◆ **What you will do**
Reproduce the data below line by line, from its first line to the line with "it delivers exactly", both included, and nothing past that point.

[Saved data entries]
-- ==== Sys2Proof/Certificates/Slice0/Obligations.lean ====
section
/-! DEFINITION. The statements for the provers. -/

open Sys2Proof Sys2Proof.Machine

/-- R87, R88, R89, R77: each of the 28 integer members, with its predicate taken and values on its operands, completes: it delivers exactly
this result after exactly this time, and nothing else of the machine changes. -/
def Obligations.IntegerResults : Prop := ∀ p t1 t0,
  Delivers2 (.add p t1 t0) p [t0, t1] (fun _ _ => 1) (fun l r => l + r) ∧
  Delivers2 (.sub p t1 t0) p [t0, t1] (fun _ _ => 1) (fun l r => l - r) ∧
  Delivers2 (.and p t1 t0) p [t0, t1] (fun _ _ => 1) (fun l r => l &&& r) ∧
  Delivers2 (.or p t1 t0) p [t0, t1] (fun _ _ => 1) (fun l r => l ||| r) ∧
  Delivers2 (.xor p t1 t0) p [t0, t1] (fun _ _ => 1) (fun l r => l ^^^ r) ∧
  Delivers2 (.andn p t1 t0) p [t0, t1] (fun _ _ => 1) (fun l r => l &&& ~~~r) ∧
  Delivers2 (.shl p t1 t0) p [t0, t1] (fun _ _ => 1) (fun l r => if 64 ≤ r.toNat then 0#64 else l <<< r.toNat) ∧
  Delivers2 (.shr p t1 t0) p [t0, t1] (fun _ _ => 1) (fun l r => if 64 ≤ r.toNat then 0#64 else l >>> r.toNat) ∧
  Delivers2 (.sra p t1 t0) p [t0, t1] (fun _ _ => 1) (fun l r => l.sshiftRight (if 64 ≤ r.toNat then 64 else r.toNat)) ∧
  Delivers2 (.rol p t1 t0) p [t0, t1] (fun _ _ => 1) (fun l r => l.rotateLeft (r.toNat % 64)) ∧
  Delivers2 (.ror p t1 t0) p [t0, t1] (fun _ _ => 1) (fun l r => l.rotateRight (r.toNat % 64)) ∧
  Delivers2 (.mul p t1 t0) p [t0, t1] (fun _ _ => 3) (fun l r => l * r) ∧
  Delivers2 (.mulh p t1 t0) p [t0, t1] (fun _ _ => 3) (fun l r => BitVec.ofInt 64 (l.toInt * r.toInt / 2 ^ 64)) ∧
  Delivers2 (.mulhn p t1 t0) p [t0, t1] (fun _ _ => 3) (fun l r => BitVec.ofNat 64 (l.toNat * r.toNat / 2 ^ 64)) ∧
  Delivers2 (.div p t1 t0) p [t0, t1] (divisionTime 64 true) (fun l r => if r = 0#64 then BitVec.allOnes 64 else BitVec.ofInt 64 (l.toInt.tdiv r.toInt)) ∧
  Delivers2 (.divn p t1 t0) p [t0, t1] (divisionTime 64 false) (fun l r => if r = 0#64 then BitVec.allOnes 64 else l / r) ∧
  Delivers2 (.rem p t1 t0) p [t0, t1] (divisionTime 64 true) (fun l r => if r = 0#64 then l else BitVec.ofInt 64 (l.toInt.tmod r.toInt)) ∧
  Delivers2 (.remn p t1 t0) p [t0, t1] (divisionTime 64 false) (fun l r => if r = 0#64 then l else l % r) ∧
  Delivers2 (.min p t1 t0) p [t0, t1] (fun _ _ => 1) (fun l r => if l.toInt ≤ r.toInt then l else r) ∧
  Delivers2 (.max p t1 t0) p [t0, t1] (fun _ _ => 1) (fun l r => if l.toInt ≤ r.toInt then r else l) ∧
  Delivers2 (.minn p t1 t0) p [t0, t1] (fun _ _ => 1) (fun l r => if l.toNat ≤ r.toNat then l else r) ∧
  Delivers2 (.maxn p t1 t0) p [t0, t1] (fun _ _ => 1) (fun l r => if l.toNat ≤ r.toNat then r else l) ∧
  Delivers1 (.clz p t1 t0) p [t0, t1] 1 (fun l => BitVec.ofNat 64 ((List.range 64).reverse.takeWhile fun i => !l.getLsbD i).length) ∧
  Delivers1 (.ctz p t1 t0) p [t0, t1] 1 (fun l => BitVec.ofNat 64 ((List.range 64).takeWhile fun i => !l.getLsbD i).length) ∧
  Delivers1 (.popc p t1 t0) p [t0, t1] 1 (fun l => BitVec.ofNat 64 ((List.range 64).filter l.getLsbD).length) ∧
  Delivers2 (.addsat p t1 t0) p [t0, t1] (fun _ _ => 1) (fun l r => BitVec.ofInt 64 (max (-2 ^ 63) (min (l.toInt + r.toInt) (2 ^ 63 - 1)))) ∧
  Delivers2 (.subsat p t1 t0) p [t0, t1] (fun _ _ => 1) (fun l r => BitVec.ofInt 64 (max (-2 ^ 63) (min (l.toInt - r.toInt) (2 ^ 63 - 1)))) ∧
  Delivers2 (.absd p t1 t0) p [t0, t1] (fun _ _ => 1) (fun l r => BitVec.ofNat 64 (l.toInt - r.toInt).natAbs)

/-- R90, R77: each of the 19 word members computes on the low 32 bits of its operands, shifts and rotations by the whole of `.r`, and delivers
the sign-extended result. -/
def Obligations.WordResults : Prop := ∀ p t1 t0,
  Delivers2 (.addw p t1 t0) p [t0, t1] (fun _ _ => 1) (word2 fun l r _ => l + r) ∧
  Delivers2 (.subw p t1 t0) p [t0, t1] (fun _ _ => 1) (word2 fun l r _ => l - r) ∧
  Delivers2 (.andw p t1 t0) p [t0, t1] (fun _ _ => 1) (word2 fun l r _ => l &&& r) ∧
  Delivers2 (.orw p t1 t0) p [t0, t1] (fun _ _ => 1) (word2 fun l r _ => l ||| r) ∧
  Delivers2 (.xorw p t1 t0) p [t0, t1] (fun _ _ => 1) (word2 fun l r _ => l ^^^ r) ∧
  Delivers2 (.andnw p t1 t0) p [t0, t1] (fun _ _ => 1) (word2 fun l r _ => l &&& ~~~r) ∧
  Delivers2 (.shlw p t1 t0) p [t0, t1] (fun _ _ => 1) (word2 fun l _ n => if 32 ≤ n.toNat then 0#32 else l <<< n.toNat) ∧
  Delivers2 (.shrw p t1 t0) p [t0, t1] (fun _ _ => 1) (word2 fun l _ n => if 32 ≤ n.toNat then 0#32 else l >>> n.toNat) ∧
  Delivers2 (.sraw p t1 t0) p [t0, t1] (fun _ _ => 1) (word2 fun l _ n => l.sshiftRight (if 32 ≤ n.toNat then 32 else n.toNat)) ∧
  Delivers2 (.rolw p t1 t0) p [t0, t1] (fun _ _ => 1) (word2 fun l _ n => l.rotateLeft (n.toNat % 32)) ∧
  Delivers2 (.rorw p t1 t0) p [t0, t1] (fun _ _ => 1) (word2 fun l _ n => l.rotateRight (n.toNat % 32)) ∧
  Delivers2 (.mulw p t1 t0) p [t0, t1] (fun _ _ => 3) (word2 fun l r _ => l * r) ∧
  Delivers2 (.divw p t1 t0) p [t0, t1] (divisionTime 32 true) (word2 fun l r _ => if r = 0#32 then BitVec.allOnes 32 else BitVec.ofInt 32 (l.toInt.tdiv r.toInt)) ∧
  Delivers2 (.divnw p t1 t0) p [t0, t1] (divisionTime 32 false) (word2 fun l r _ => if r = 0#32 then BitVec.allOnes 32 else l / r) ∧
  Delivers2 (.remw p t1 t0) p [t0, t1] (divisionTime 32 true) (word2 fun l r _ => if r = 0#32 then l else BitVec.ofInt 32 (l.toInt.tmod r.toInt)) ∧
  Delivers2 (.remnw p t1 t0) p [t0, t1] (divisionTime 32 false) (word2 fun l r _ => if r = 0#32 then l else l % r) ∧
  Delivers1 (.clzw p t1 t0) p [t0, t1] 1 (fun v => word2 (fun l _ _ => BitVec.ofNat 32 ((List.range 32).reverse.takeWhile fun i => !l.getLsbD i).length) v 0#64) ∧
  Delivers1 (.ctzw p t1 t0) p [t0, t1] 1 (fun v => word2 (fun l _ _ => BitVec.ofNat 32 ((List.range 32).takeWhile fun i => !l.getLsbD i).length) v 0#64) ∧
  Delivers1 (.popcw p t1 t0) p [t0, t1] 1 (fun v => word2 (fun l _ _ => BitVec.ofNat 32 ((List.range 32).filter l.getLsbD).length) v 0#64)
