-- ==== Sys2Proof/Tests/Slice0.lean ====
section
/-! SUPPORT. Tests: words written out from the encodings of spec/02 and spec/10, the checks of WellFormed, single steps worked by hand from the
specification's examples, and for every statement a state and operands that meet the hypotheses of its clauses (`witness_<statement>`). -/

namespace Sys2Proof.Tests
open Sys2Proof Sys2Proof.Machine

/-! ## Decoding: one word of each family, from R44 to R48 and R243 -/

/-- Format A: opcode 0x01, register 3 in [22:18], T1 none, T0 `.l` of slot 5 (0x085). -/
theorem test_decode_read : decodeTableWord 32 (0x01 * 2 ^ 25 + 3 * 2 ^ 18 + 0x085) = some (.read 3#5 .none (.into .l 5#7)) := by decide
/-- Register 30 is no register (R78): the word decodes, and is not well-formed. -/
theorem test_wf_read : (Instr.read 30#5 .none .none).wf = false := by decide
/-- Format G: opcode 0x10, `pr` 10, `xop` 0x1B, T1 `.r` of slot 7 (0x107), T0 `.x` of slot 13 (0x18D). -/
theorem test_decode_iop :
    decodeTableWord 32 (0x10 * 2 ^ 25 + 2 * 2 ^ 23 + 0x1B * 2 ^ 18 + 0x107 * 2 ^ 9 + 0x18D) = some (.absd .onFalse (.into .r 7#7) (.into .x 13#7)) := by decide
/-- IOPW has no member 0x0C (R90). -/
theorem test_decode_iopw_reserved : decodeTableWord 32 (0x11 * 2 ^ 25 + 0x0C * 2 ^ 18) = none := by decide
/-- A nonzero target without an operand, the predicate code 11 and a reserved opcode are illegal (R45 to R47). -/
theorem test_decode_illegal : decodeTableWord 32 (0x10 * 2 ^ 25 + 5) = none ∧ decodeTableWord 32 (0x10 * 2 ^ 25 + 3 * 2 ^ 23) = none ∧
    decodeTableWord 32 (0x1F * 2 ^ 25) = none ∧ decodeTableWord 32 0 = none := by decide
/-- Format I: `imm14` in [22:9]. -/
theorem test_decode_addi : decodeTableWord 32 (0x12 * 2 ^ 25 + 0x3FFF * 2 ^ 9 + 0x08E) = some (.addi .always 0x3FFF#14 (.into .l 14#7)) := by decide
/-- Bits [13:6] of a shift's immediate are reserved (R91). -/
theorem test_decode_shift : decodeTableWord 32 (0x18 * 2 ^ 25 + 63 * 2 ^ 9) = some (.srai .always 63#6 .none) ∧
    decodeTableWord 32 (0x18 * 2 ^ 25 + 64 * 2 ^ 9) = none := by decide
/-- A field that ends at bit 63 is legal, one that reaches bit 64 is not (R94). -/
theorem test_wf_ext : (Instr.ext .always 0#1 8#6 56#6 .none).wf = true ∧ (Instr.ext .always 0#1 9#6 56#6 .none).wf = false ∧
    (Instr.ext .always 0#1 0#6 1#6 .none).wf = false ∧ decodeTableWord 32 (0x1D * 2 ^ 25 + 9 * 2 ^ 15 + 56 * 2 ^ 9) = none := by decide
/-- Format X: exit in [22:20], `off20` in [19:0]. -/
theorem test_decode_exits : decodeTableWord 32 (0x26 * 2 ^ 25 + 1 * 2 ^ 23 + 7 * 2 ^ 20 + 0xFFFFF) = some (.susp .onTrue 7#3 0xFFFFF#20) ∧
    decodeTableWord 32 (0x25 * 2 ^ 25 + 1) = none := by decide
/-- Kind `LB` in [14:13] carries scope 0 in [17:15] (R117). -/
theorem test_wf_fence : (Instr.fence .always 0#5 .ctx .lb .none).wf = true ∧ (Instr.fence .always 0#5 .core .lb .none).wf = false ∧
    decodeTableWord 32 (0x35 * 2 ^ 25 + 1 * 2 ^ 15 + 3 * 2 ^ 13) = none := by decide
/-- The compare-and-swap members have operands of their own on `.x` (R35, R134). -/
theorem test_wf_amo : (Instr.amorl .always .casx .none .none).wf = true ∧ (Instr.amorl .onTrue .casx .none .none).wf = false ∧
    (Instr.amorl .onTrue .decz .none .none).wf = true ∧ decodeTableWord 32 (0x3F * 2 ^ 25 + 1 * 2 ^ 23 + 0x0A * 2 ^ 18) = none := by decide
/-- Opcode 0x44, pair 27; opcode 0x45, function 7 (R161, R162). -/
theorem test_decode_float : decodeTableWord 32 (0x44 * 2 ^ 25 + 27 * 2 ^ 18) = some (.fcvt .always .f32e8m0 .none .none) ∧
    decodeTableWord 32 (0x45 * 2 ^ 25 + 7 * 2 ^ 18 + 0x080) = some (.sfnSigm .always .none (.into .l 0#7)) := by decide
/-- Opcode 0x4B, member 3, predicated; opcode 0x52, condition 5 (R178, R179). -/
theorem test_decode_vector : decodeTableWord 32 (0x4B * 2 ^ 25 + 1 * 2 ^ 23 + 3 * 2 ^ 18) = some (.vredAmax .onTrue) ∧
    decodeTableWord 32 (0x52 * 2 ^ 25 + 5 * 2 ^ 18) = some (.vcmp .ge) := by decide
/-- Opcode 0x6E holds the low nibble of a pair's opcode (R48). -/
theorem test_decode_matrix : decodeTableWord 32 (0x6E * 2 ^ 25 + 0xD * 2 ^ 18) = some (.mrot .nn) ∧ decodeTableWord 32 (0x6E * 2 ^ 25 + 0xE * 2 ^ 18) = none := by decide
/-- Opcode 0x7A, control word 0x0047; opcode 0x7C, exit 1, code 0xABCDE (R229, R231). -/
theorem test_decode_system : decodeTableWord 32 (0x7A * 2 ^ 25 + 0x47 * 2 ^ 9) = some (.cww .always 0x47#14) ∧
    decodeTableWord 32 (0x7C * 2 ^ 25 + 1 * 2 ^ 20 + 0xABCDE) = some (.sysc .always 1#3 0xABCDE#20) := by decide
/-- R-type in custom-0: `funct7` 13, `rs2` 3, `rs1` 4, `funct3` 5, `rd` 6 (R243, R251). -/
theorem test_decode_samo : decodeTableWord 32 (13 * 2 ^ 25 + 4 * 2 ^ 15 + 5 * 2 ^ 12 + 6 * 2 ^ 7 + 0x0B) = some (.samoDecz 0#5 4#5 6#5) := by decide
/-- `addi x1, x0, 1` and `csrrw x0, 0x800, x5` of RV32I; custom-1, and a register field that `SHEND` does not use, are illegal (R240, R243). -/
theorem test_decode_slice : decodeSlice 0x00100093 = .sliceBaseInstruction false (.opImm .add 1#5 0#5 1#32) ∧
    decodeSlice 0x80029073 = .sliceBaseInstruction false (.csr .rw 0#5 0x800#12 5#5) ∧
    decodeSlice 0x0000002B = .sliceBaseInstruction false .illegal ∧ decodeSlice (7 * 2 ^ 12 + 1 * 2 ^ 7 + 0x0B) = .sliceBaseInstruction false .illegal := by decide
/-- `c.li x5, 1` (RV32C) is `addi x5, x0, 1`. -/
theorem test_decode_compressed : decodeSlice 0x4285 = .sliceBaseInstruction true (.opImm .add 5#5 0#5 1#32) := by decide

/-! ## Scenes -/

/-- Context 0 of core 0 of the first polder. -/
abbrev here : Loc := ⟨0, 0, 0, 0⟩
/-- A checked block of which slot 0 holds the word `w` and has its operands. -/
def blk (w l r x : Nat) : Block := { wordBlock 1 w with ops := [(0, .l, .val (w64 l)), (0, .r, .val (w64 r)), (0, .x, .val (w64 x))] }
/-- A user context that runs. -/
def user : Context := { Context.initial 0 with state := 2#3 }
/-- A supervisor context that runs. -/
def super : Context := { user with sup := true }
/-- The machine after reset with a block in flight in a context. -/
def scene (c : Context) (b : Block) : State := { State.reset with ctxs := [(here, { c with block := some b })], focus := ⟨here, 1, 0⟩, epoch := 2 }
/-- The same, with a polder. -/
def withPolder (s : State) (p : PolderState) : State := { s with polders := [(here, p)] }
/-- The same, with memory. -/
def withMem (s : State) (m : Memory) : State := { s with mem := m }

/-- Slot 0 of a block may fire with values `vs` on the operands `os`, and `pre` holds: the hypotheses of `Completes`. -/
def Meets (p : Pred) (os : List Opnd) (vs : List W64) (pre : State → Block → Prop) : Prop :=
  ∃ (s : State) (b : Block), s.firingBlock b ∧ predFall p (b.tok s .x) = .taken ∧ b.gives s os vs ∧ pre s b
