-- ==== Sys2Proof/Machine/Params.lean ====
section
/-! DEFINITION. PARAM_SET, one meaning for each parameter, and PARAM_GET (R192, section 11.8). -/

namespace Sys2Proof.Machine

/-- A PARAM_SET whose identifier is in the table is an event of that parameter's row; one that names another parameter leaves
this row without an event. An identifier outside the table is refused BAD_VALUE (R192, log entry 12). -/
def paramSet (q : Param) (p : Port) (m : Msg) (owner : Nat → State → State) (s : State) : State :=
  if ((readParamSet m.payload).bind (fun a => paramOf a.id)).any (fun r => r != q) then s
  else
    takeRequest p .paramSet m readParamSet
      (fun a t => if paramOf a.id = some q then owner a.value t else refuse p .badValue t) s

/-- An accepted value stored, the response queued; else BAD_VALUE. -/
def storeIf (p : Port) (ok : Bool) (f : State → State) (s : State) : State :=
  if ok then s |> f |> respond p .ok [] else refuse p .badValue s

/-- A value lies in a range. -/
def within (lo hi v : Nat) : Bool := decide (lo ≤ v ∧ v ≤ hi)

/-- spool_limit's checks (R7). -/
def goodSpoolLimit (v : Nat) (s : State) : Bool :=
  decide (v ≤ 939) && decide (5 * footprint s.pool + v ≤ Config.blockCount) && decide (spoolHolding s.spool ≤ v)

/-- PARAM_SET spool_limit (R7). -/
def execParamSetSpoolLimit (p : Port) (m : Msg) (s : State) : Host.Outcome State Fault Refusal :=
  .next (paramSet .spoolLimit p m
    (fun v t => storeIf p (goodSpoolLimit v t) (onPool (fun b => { b with spoolLimit := v })) t) s)

/-- A window threshold stored and answered, then a low-water evaluation (R22, R36). -/
def storeLow (p : Port) (v : Nat) (f : Window → Window) (s : State) : State :=
  if within 0 15 v then s |> onWindow f |> respond p .ok [] |> lowWater else refuse p .badValue s

/-- PARAM_SET ahead_low (R22). -/
def execParamSetAheadLow (p : Port) (m : Msg) (s : State) : Host.Outcome State Fault Refusal :=
  .next (paramSet .aheadLow p m (fun v => storeLow p v (fun w => { w with aheadLow := v })) s)

/-- PARAM_SET behind_low (R22). -/
def execParamSetBehindLow (p : Port) (m : Msg) (s : State) : Host.Outcome State Fault Refusal :=
  .next (paramSet .behindLow p m (fun v => storeLow p v (fun w => { w with behindLow := v })) s)

/-- PARAM_SET turn_mode (R22). -/
def execParamSetTurnMode (p : Port) (m : Msg) (s : State) : Host.Outcome State Fault Refusal :=
  .next (paramSet .turnMode p m
    (fun v => storeIf p (modeOf v).isSome (onWindow (fun w => { w with turnMode := (modeOf v).getD w.turnMode }))) s)

/-- PARAM_SET ghost_limit, for the scans that start after it (R63). -/
def execParamSetGhostLimit (p : Port) (m : Msg) (s : State) : Host.Outcome State Fault Refusal :=
  .next (paramSet .ghostLimit p m (fun v => storeIf p (within 1 63 v) (onEngine (fun e => { e with ghostLimit := v }))) s)

/-- PARAM_SET frame_rate, applied from the next frame event on (R63, R52). -/
def execParamSetFrameRate (p : Port) (m : Msg) (s : State) : Host.Outcome State Fault Refusal :=
  .next (paramSet .frameRate p m (fun v => storeIf p (within 50 85 v) (onEngine (fun e => { e with frameRate := v }))) s)

/-- The table with a new scrub period: a timer in WAITING restarts with it (R77). -/
def withScrubPeriod (v : Nat) (w : WaveTable) : WaveTable :=
  { w with scrubPeriod := v, scrubTimer := if w.scrub = .waiting then some (v * 1000) else w.scrubTimer }

/-- PARAM_SET scrub_period (R77). -/
def execParamSetScrubPeriod (p : Port) (m : Msg) (s : State) : Host.Outcome State Fault Refusal :=
  .next (paramSet .scrubPeriod p m (fun v => storeIf p (within 10 3600 v) (onWave (withScrubPeriod v))) s)

/-- PARAM_SET chunk_age (R103). -/
def execParamSetChunkAge (p : Port) (m : Msg) (s : State) : Host.Outcome State Fault Refusal :=
  .next (paramSet .chunkAge p m (fun v => storeIf p (within 50 5000 v) (onSpool (fun sp => { sp with chunkAge := v }))) s)

/-- PARAM_SET title_wake (R103). -/
def execParamSetTitleWake (p : Port) (m : Msg) (s : State) : Host.Outcome State Fault Refusal :=
  .next (paramSet .titleWake p m
    (fun v => storeIf p (within 0 1 v) (onSpool (fun sp => { sp with titleWake := v == 1 }))) s)

/-- PARAM_SET ramp_step: 0 is stored as 1 (R105). -/
def execParamSetRampStep (p : Port) (m : Msg) (s : State) : Host.Outcome State Fault Refusal :=
  .next (paramSet .rampStep p m
    (fun v => storeIf p (within 0 1023 v) (onLight (fun l => { l with rampStep := max v 1 }))) s)

/-- PARAM_SET auto_deadband (R105). -/
def execParamSetAutoDeadband (p : Port) (m : Msg) (s : State) : Host.Outcome State Fault Refusal :=
  .next (paramSet .autoDeadband p m
    (fun v => storeIf p (within 0 1023 v) (onLight (fun l => { l with autoDeadband := v }))) s)

/-- PARAM_SET pwm_frequency, applied at the cool output's next period start (R105, R120). -/
def execParamSetPwmFrequency (p : Port) (m : Msg) (s : State) : Host.Outcome State Fault Refusal :=
  .next (paramSet .pwmFrequency p m
    (fun v => storeIf p (within 1000 20000 v) (onLight (fun l => { l with pwmFrequency := v, pwmPending := true }))) s)

/-- PARAM_SET polarity_cool, in effect at once (R105, R120). -/
def execParamSetPolarityCool (p : Port) (m : Msg) (s : State) : Host.Outcome State Fault Refusal :=
  .next (paramSet .polarityCool p m
    (fun v => storeIf p (polarityOf v).isSome
      (onLight (fun l => { l with polarityCool := (polarityOf v).getD l.polarityCool }))) s)

/-- PARAM_SET polarity_warm, in effect at once (R105, R120). -/
def execParamSetPolarityWarm (p : Port) (m : Msg) (s : State) : Host.Outcome State Fault Refusal :=
  .next (paramSet .polarityWarm p m
    (fun v => storeIf p (polarityOf v).isSome
      (onLight (fun l => { l with polarityWarm := (polarityOf v).getD l.polarityWarm }))) s)

/-- PARAM_SET sleep_delay, for the idle timer's next start (R157). -/
def execParamSetSleepDelay (p : Port) (m : Msg) (s : State) : Host.Outcome State Fault Refusal :=
  .next (paramSet .sleepDelay p m
    (fun v => storeIf p (within 5 3600 v) (onPlatform (fun f => { f with sleepDelay := v }))) s)

/-- link_error_threshold stored and answered, then the link test of each port (R187); the order main, standby, radio is the model's
choice (log entry 31). -/
def storeThreshold (p : Port) (v : Nat) (s : State) : State :=
  if within 1 65535 v then
    s.withThreshold v |> respond p .ok [] |> linkTest .main |> linkTest .standby |> linkTest .radio
  else refuse p .badValue s

/-- PARAM_SET link_error_threshold (R187). -/
def execParamSetLinkErrorThreshold (p : Port) (m : Msg) (s : State) : Host.Outcome State Fault Refusal :=
  .next (paramSet .linkErrorThreshold p m (storeThreshold p) s)

/-- The value PARAM_GET reports (R192). -/
def paramValue (s : State) : Param → Nat
  | .spoolLimit => s.pool.spoolLimit
  | .aheadLow => s.window.aheadLow
  | .behindLow => s.window.behindLow
  | .turnMode => s.window.turnMode.code
  | .ghostLimit => s.engine.ghostLimit
  | .frameRate => s.engine.frameRate
  | .scrubPeriod => s.wave.scrubPeriod
  | .chunkAge => s.spool.chunkAge
  | .titleWake => if s.spool.titleWake then 1 else 0
  | .rampStep => s.light.rampStep
  | .autoDeadband => s.light.autoDeadband
  | .pwmFrequency => s.light.pwmFrequency
  | .polarityCool => s.light.polarityCool.code
  | .polarityWarm => s.light.polarityWarm.code
  | .sleepDelay => s.platform.sleepDelay
  | .linkErrorThreshold => s.linkThreshold

/-- PARAM_GET (R192). -/
def paramGet (p : Port) (i : Nat) (s : State) : State :=
  match paramOf i with
  | none => refuse p .badValue s
  | some q => respond p .ok (encU8 i ++ encU32 (paramValue s q)) s

/-- PARAM_GET (R192). -/
def execParamGet (p : Port) (m : Msg) (s : State) : Host.Outcome State Fault Refusal :=
  .next (takeRequest p .paramGet m readOne (paramGet p) s)

end Sys2Proof.Machine
end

◆ **Finished exercise**
-- ==== Sys2Proof/Certificates/Slice0/Obligations.lean ====
section
/-! DEFINITION. The statements for the provers. -/

open Sys2Proof Sys2Proof.Machine

/-- R87, R88, R89, R77: each of the 28 integer members, with its predicate taken and values on its operands, completes: it delivers exactly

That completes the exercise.